Selon les projections, la croissance en Afrique subsaharienne remontera à 3,5 % en 2024 et à environ 4 % par an en 2025-26. L’atténuation des pressions inflationnistes devrait en effet permettre de baisser les taux d’intérêt, ce qui soutiendra la consommation et l’investissement privés. La croissance dans les trois plus grandes économies de la région devrait s’accélérer, pour passer de 1,8 % en 2023 à 2,4 % en 2024 et 2,6 % en moyenne en 2025-26. Elle reste toutefois nettement inférieure à la croissance moyenne régionale. Dans les économies qui ne disposent pas de ressources naturelles, la croissance devrait se maintenir au-dessus des taux moyens historiques. Celles qui sont riches en ressources reprennent de la vigueur après leur faible croissance de l'année passée, imputable principalement à la baisse des prix des métaux.   
Dans l'ensemble de l’Afrique subsaharienne, le PIB par habitant devrait s'accroître de 1 % seulement cette année et de 1,4 % en moyenne en 2025-26.

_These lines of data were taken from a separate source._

-- ==== Sys2Proof/Machine/SeqCommands.lean ====
section
/-! DEFINITION. The bit-sequence commands CLR, MOV, APPH, INSL, REMH, REML, STRIP, CPLW, GETB, LEN (40_bitseq.md R82 to R91). -/

namespace Sys2Proof.Machine

/-- CLR rd: `R[rd] <- <>` (40_bitseq.md R82). -/
def execClr (rd : Reg) (s : State) : Result := .next (s.commit rd [])

/-- MOV rd, ra: `R[rd] <- R[ra]` (40_bitseq.md R83). The sign bits stay as they are (10_state.md R14, log entry 6). -/
def execMov (rd ra : Reg) (s : State) : Result := .next (s.commit rd (s.reg ra))

/-- APPH rd, ra, b: `R[rd] <- R[ra] ++ <b>` (40_bitseq.md R84). -/
def execApph (rd ra : Reg) (b : Bool) (s : State) : Result := .next (s.commit rd (s.reg ra ++ [b]))

/-- INSL rd, ra, b: `R[rd] <- <b> ++ R[ra]` (40_bitseq.md R85). -/
def execInsl (rd ra : Reg) (b : Bool) (s : State) : Result := .next (s.commit rd (b :: s.reg ra))

/-- Remove-highest-bit; the empty sequence stays empty (40_bitseq.md R86, decision D11). -/
def removeHighest (s : Bits) : Bits := s.take (s.length - 1)

/-- REMH rd, ra (40_bitseq.md R86). -/
def execRemh (rd ra : Reg) (s : State) : Result := .next (s.commit rd (removeHighest (s.reg ra)))

/-- REML rd, ra: `R[rd] <- drop(R[ra], 1)` (40_bitseq.md R87). -/
def execReml (rd ra : Reg) (s : State) : Result := .next (s.commit rd ((s.reg ra).drop 1))

/-- STRIP rd, ra (40_bitseq.md R88). -/
def execStrip (rd ra : Reg) (s : State) : Result := .next (s.commit rd (strip (s.reg ra)))

/-- CPLW rd, ra, size (40_bitseq.md R89). -/
def execCplw (rd ra : Reg) (size : Nat) (s : State) : Result := .next (s.commit rd (cplw (s.reg ra) size))

/-- GETB ra, idx: `BIT <- bit(R[ra], idx)` (40_bitseq.md R90). -/
def execGetb (ra : Reg) (idx : Nat) (s : State) : Result := .next (s.setBit (bitAt (s.reg ra) idx))

/-- LEN ra: `LENR <- len(R[ra])`, the raw bit length (40_bitseq.md R91). -/
def execLen (ra : Reg) (s : State) : Result := .next (s.setLenr (BitVec.ofNat 32 (s.reg ra).length))

end Sys2Proof.Machine
end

Pour assurer une croissance soutenue, les gouvernements de la région doivent mettre en place des réformes structurelles visant à élargir la base fiscale, à améliorer la gestion de la dette et à attirer davantage d'investissements étrangers. L’amélioration de l’environnement des affaires, la promotion de l’entrepreneuriat local et l’optimisation des partenariats public-privé sont également des éléments clés pour renforcer la résilience économique de la région.

Il faut noter que le début de 2024 a apporté des signes encourageants pour l'Afrique subsaharienne, avec un rebond de l'activité économique privée. Cependant, pour transformer cette reprise en croissance durable, il est essentiel de s'attaquer aux fragilités des finances publiques et de mettre en œuvre des politiques économiques robustes. Seule une approche intégrée et bien coordonnée permettra à la région de surmonter les défis actuels et de réaliser son potentiel de développement.